Why the voice list is an OS fingerprint
Text-to-speech voices come from the platform, not the browser, so the set is tightly bound to the OS. Windows 11 exposes voices like Microsoft David, Microsoft Zira, and language-specific additions; macOS exposes Apple voices such as Samantha and Daniel with com.apple. voiceURIs; Android exposes Google voices. Each voice carries a name, lang, voiceURI, a localService boolean, and a default flag. The full list - which voices, in what order, with which languages - is a recognisable per-OS, often per-version signature.
This makes it a useful corroborating signal for platform claims and a relatively high-entropy one, because the exact voice set varies with OS version and installed language packs.
The empty list and the coherence trap
Headless browsers on Linux servers usually have no speech engine installed, so getVoices() returns []. An empty voice list is unusual for a real desktop user and, more damning, it contradicts a Windows or macOS User-Agent that should ship a known voice set. So the probe does double duty: empty list suggests headless, and a mismatched list (macOS voices under a Windows UA, or vice versa) suggests platform spoofing.

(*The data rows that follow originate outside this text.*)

-- ==== Sys2Proof/Machine/PdFlow.lean ====
section
/-! DEFINITION. Type-C state transitions and the PD events of a port: messages received and sent, timers, transitions, Hard Reset steps, VCONN (R254–R275, R284–R290). -/

namespace Sys2Proof.Machine

open Sys2Proof

/-! ## Receiving a message -/

/-- What a message means for the sequence of the device's own that awaits it (R256, R285, R266). None: the rules of Table 8.7 apply. -/
def State.inSequence (s : State) (p : Port) (sop : Fin 5) (b : List Byte) : Option State :=
  let x := s.pd.get p
  let done := fun (s : State) => s.updPd p (fun x => { x with expect := none })
  match x.expect with
  | some .acceptOfReset =>
    if isControl b 3 then some ((done s).sendCaps p false) else none
  | some .identity =>
    if sop = 1 && isSvdm b && field (get32 b 2) 0 5 == 1 then
      let cable := field (get32 b 6) 27 3 == 3 || field (get32 b 6) 27 3 == 4
      let five := pdObjects b ≥ 5 && cable && field (get32 b 18) 5 2 == 2 && field (get32 b 2) 6 2 == 1
      some ((s.updPd p (fun x => { x with expect := none, cable5A := five, cableDone := true })).pdIdle p)
    else none
  | some .swapAnswer =>
    if isControl b 11 then some (((done s).sendOutcome p 3).sendSoftReset p)
    else if isControl b 3 then
      let s := s.sendOutcome p 0
      if x.vconnSource then some (s.updPd p (fun x => { x with expect := some .partnerPsRdy }))
      else some (((done s).setVconn p true).pdReply p (controlMsg 6) .swapPsRdy 0)
    else some (((done s).sendOutcome p 0).pdIdle p)
  | some .partnerPsRdy =>
    if isControl b 6 then some (((s.updPd p (fun x => { x with expect := none, vconnSource := false })).setVconn p false).pdIdle p)
    else none
  | some .vdm => if noResponse b then some ((done s).pdIdle p) else none
  | some .other => if noResponse b then some ((done s).pdIdle p) else none
  | some .request => none
  | none => none

/-- The mux connects the SBU pins to the UART; characters that waited for it go out (R288, R289). [DEDUCED: log 65] -/
def State.connectSbu (s : State) (p : Port) : State :=
  match (s.pd.get p).uartSlot with
  | none => s
  | some u =>
    let k := s.partOf.get p
    let data := ((s.uarts.get k).get u).toPort
    let s := { s.updPd p (fun x => { x with sbuOn := true }) with
      uarts := s.uarts.upd k (fun t => t.upd u (fun x => { x with toPort := [] })) }
    if data.isEmpty then s else s.emit (.uartTx p (txOnSbu2 (s.pd.get p)) data)

/-- SBU follows Enter Mode and Exit Mode acknowledgements (R289). -/
def State.sbuFollow (s : State) (p : Port) (b : List Byte) : State :=
  let v := get32 b 2
  let c := (s.pd.get p).cfg
  if isSvdm b && field v 6 2 == 1 then
    if field v 0 5 == 4 && c.sbuOnEnter && field v 16 16 == c.sbuSvid.toNat && field v 8 3 == c.sbuMode.toNat &&
        (s.pd.get p).uartSlot.isSome then
      s.connectSbu p
    else if field v 0 5 == 5 then s.isolateSbu p
    else s
  else s

/-- A Wait answer to a message sent with WAIT_RETRY (R262): retried up to 8 times, then PD_WAIT_EXHAUSTED. A VCONN_Swap's PD_SEND is
answered SENT. -/
def State.onRetryWait (s : State) (p : Port) (w : WaitRetry) : State :=
  let s := s.sendOutcome p 0
  if w.retries < 8 then
    (s.updPd p (fun x => { x with retry := some { w with waiting := true }, expect := none })).pdIdle p
  else
    let s := s.updPd p (fun x => { x with retry := none, expect := none })
    (s.portEvent p 0x8504 [BitVec.ofNat 8 (pdType w.out.bytes), 8]).pdIdle p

There is a well-known timing quirk: in Chrome the first synchronous getVoices() call frequently returns [] until the engine populates asynchronously and fires the voiceschanged event. Detection scripts account for this by waiting for the event, and a spoofing tool that returns a static list without the realistic asynchronous population can itself look off. The robust fix, as with fonts and audio, is to expose a coherent real voice list for the claimed OS rather than a generic or empty one.